I don’t want to write a long drawn out Blog today because my heart hurts and I need a break from the pain. Its April, another April. Joshua died in June. The springtime and its beautiful flowers, soft grass and crisp warm breeze are a double-edged sword for me. I love and hate Spring now. So once again I am dragged unwillingly closer to an anniversary of my son, who I would have taken a bullet for. I am sore as If I were bruised from a beaten I just took. Worse yet are the journals of Joshuas that require me to relive his pain and his very own journey in April of 2005. The reality of his pain has been written and I am forced to recognize the people who helped push Joshua over the edge. It is not a kind realization.

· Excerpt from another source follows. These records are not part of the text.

/-- Words that the device writes to a region control block stand in its page (R133); a block whose page is not present keeps its
old ones. -/
def placeNode (s : State) (n : Node) (i : Nat) (ws : List Word) : State :=
  match walk s n.asid (n.addr + 4 * i) with
  | .ok p _ _ =>
    let bs := ws.flatMap wordBytes
    homePush s p.line ((List.range bs.length).map (fun j => (p.offset + j, bs.getD j 0))) none none true none 0 none (some n.asid)
  | _ => s

/-- The device writes words of a region control block; while the block's space is changing they wait for the end of the change
(R133, R324). -/
def postNode (s : State) (n : Node) (i : Nat) (ws : List Word) : State :=
  if s.changing.contains n.asid then
    let owe (x : Node) : Node := if x.addr = n.addr then { x with owed := x.owed ++ [(i, ws)] } else x
    { s with nodes := s.nodes.map owe }
  else placeNode s n i ws

/-- What waited for the end of a change is written (R324, step 5). -/
def postOwed (s : State) (asid : BitVec 16) : State :=
  let due := s.nodes.filter (fun n => n.asid = asid && !n.owed.isEmpty)
  let clear (n : Node) : Node := if n.asid = asid then { n with owed := [] } else n
  due.foldl (fun s n => n.owed.foldl (fun s x => placeNode s n x.1 x.2) s) { s with nodes := s.nodes.map clear }

/-- Steps 3 to 5 of R324 after the translation entries have been written. -/
def finishChange (s : State) (asid : BitVec 16) (table : Nat) : State :=
  let old := astGen s asid
  let new := nextMapgen old
  let s1 := writeSpace s asid table new
  let s2 := renewTables (cancelRegions s1 asid) asid old new
  let s3 := { s2 with ops := s2.ops.map (renewOp asid old new), saved := s2.saved.map (renewLaunch asid old new) }
  let s4 := dropFetches (retireSpace s3 asid old) asid
  postOwed { s4 with changing := s4.changing.filter (· ≠ asid) } asid

/-- The steps of R324 around `change`, one event each: the mark, the wait, the write-back of dirty lines, the change. -/
def changeSpace (s : State) (asid : BitVec 16) (table : Nat) (change : State → State) : State :=
  if !powered s then s
  else if !s.changing.contains asid then { s with changing := s.changing ++ [asid] }
  else if !spaceQuiet s asid then s
  else
    match dirtyLines s asid with
    | [] => finishChange (change s) asid table
    | ls => ls.foldl (fun s x => writeBackLine s x.1 x.2 none) s

/-- Translation entries that the memory manager writes; they stand in HBM, on 8-byte boundaries. -/
def writeEntries (s : State) : List (Nat × DWord) → State
  | [] => s
  | (k, e) :: r =>
    writeEntries (if k % 8 = 0 && k + 8 ≤ hbmBytes then writeBytes s k (leBytes 8 e.toNat) else s) r

/-- The memory manager changes an address space (R324). -/
def execMapChange (asid table : Nat) (edits : List (Nat × DWord)) (s : State) : Host.Outcome State Fault Refusal :=
  let a := BitVec.ofNat 16 asid
  .next (changeSpace s a (table % 2 ^ 52 / 65536 * 65536) (fun s => writeEntries s edits))

/-! Migration and replication (R98) -/

/-- The key of the level-0 entry of a page, where the walk reaches one (R97). -/
def entryKey (s : State) (asid : BitVec 16) (va : Nat) : Option Nat :=
  let e2 := readDWord s (astTable s asid + 8 * (va / 2 ^ 42 % 1024))
  let e1 := readDWord s (pteFrame e2 + 8 * (va / 2 ^ 29 % 8192))
  if !ptePresent e2 || e2.getLsbD 1 || !ptePresent e1 || e1.getLsbD 1 then none
  else some (pteFrame e1 + 8 * (va / 2 ^ 16 % 8192))

/-- The remote pages of a 2 MiB region that are not remote-pinned: page index, entry key, entry, place. -/
def remotePages (s : State) (asid : BitVec 16) (region : Nat) : List (Nat × Nat × DWord × Place) :=
  (List.range 32).filterMap (fun i =>
    let va := region * 2 ^ 21 + i * 2 ^ 16
    match entryKey s asid va, walk s asid va with
    | some k, .ok p _ false => if (accessRegion p).isSome then some (i, k, readDWord s k, p) else none
    | _, _ => none)

/-- Free words of a page that comes from a peer. -/
def drawPage (s : State) (dst : Nat) : Nat → State
  | 0 => s
  | n + 1 =>
    let (w, s1) := drawFree s
    drawPage (writeWord s1 dst w) (dst + 4) n

/-- A page's bytes come to an HBM frame. -/
def fetchPage (s : State) (dst : Nat) : Place → State
  | .here k => copyGranules { s with poison := s.poison.filter (fun g => g < dst / 64 || dst / 64 + 1024 ≤ g) } k dst 1024
  | .peer _ _ => drawPage { s with poison := s.poison.filter (fun g => g < dst / 64 || dst / 64 + 1024 ≤ g) } dst 16384

/-- The entry of a page in an HBM frame; a replica is not writable (R98, R130). It stands alone: its contiguity is 0. -/
def hbmEntry (e : DWord) (frame : Nat) (replica : Bool) : DWord :=
  BitVec.ofNat 64 ((e.toNat % 65536 - pteLoc e * 256 - pteContig e * 4) - (if replica && e.getLsbD 4 then 16 else 0) + frame * 65536)

/-- Every remote page of the region moves to the frames from `frame` up. -/
def movePages (s : State) (frame : Nat) (replica : Bool) : List (Nat × Nat × DWord × Place) → State
  | [] => s
  | (i, k, e, p) :: r =>
    let s1 := fetchPage s ((frame + i) * 65536) p
    movePages (writeBytes s1 k (leBytes 8 (hbmEntry e (frame + i) replica).toNat)) frame replica r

Today some great things happened. I got my first donation for the upcoming overnight walk in NY and people received a copy of The Chicken Soup book I wrote The Joshua Tree in. Truthfully before that I was sobbing and dragging on the ground asking myself how to move forward. Thank you to everyone working to lift my spirits. I must say that after all the research I have read about the lack of empathy we are moving towards as a society connected to the internet, I have never felt more love than when I log onto my Life Is A Highway FB page and find a family of people that love me!


The next few months are hard. I usually move through the stages of Joshua’s death, pulled apart by time. I am lucky enough that my grief allows me pieces of pain rather than one large dose in June. Pieces are a blessing, but not a reprieve. I would rather have my son home! Everything is agitating his being gone. Everything.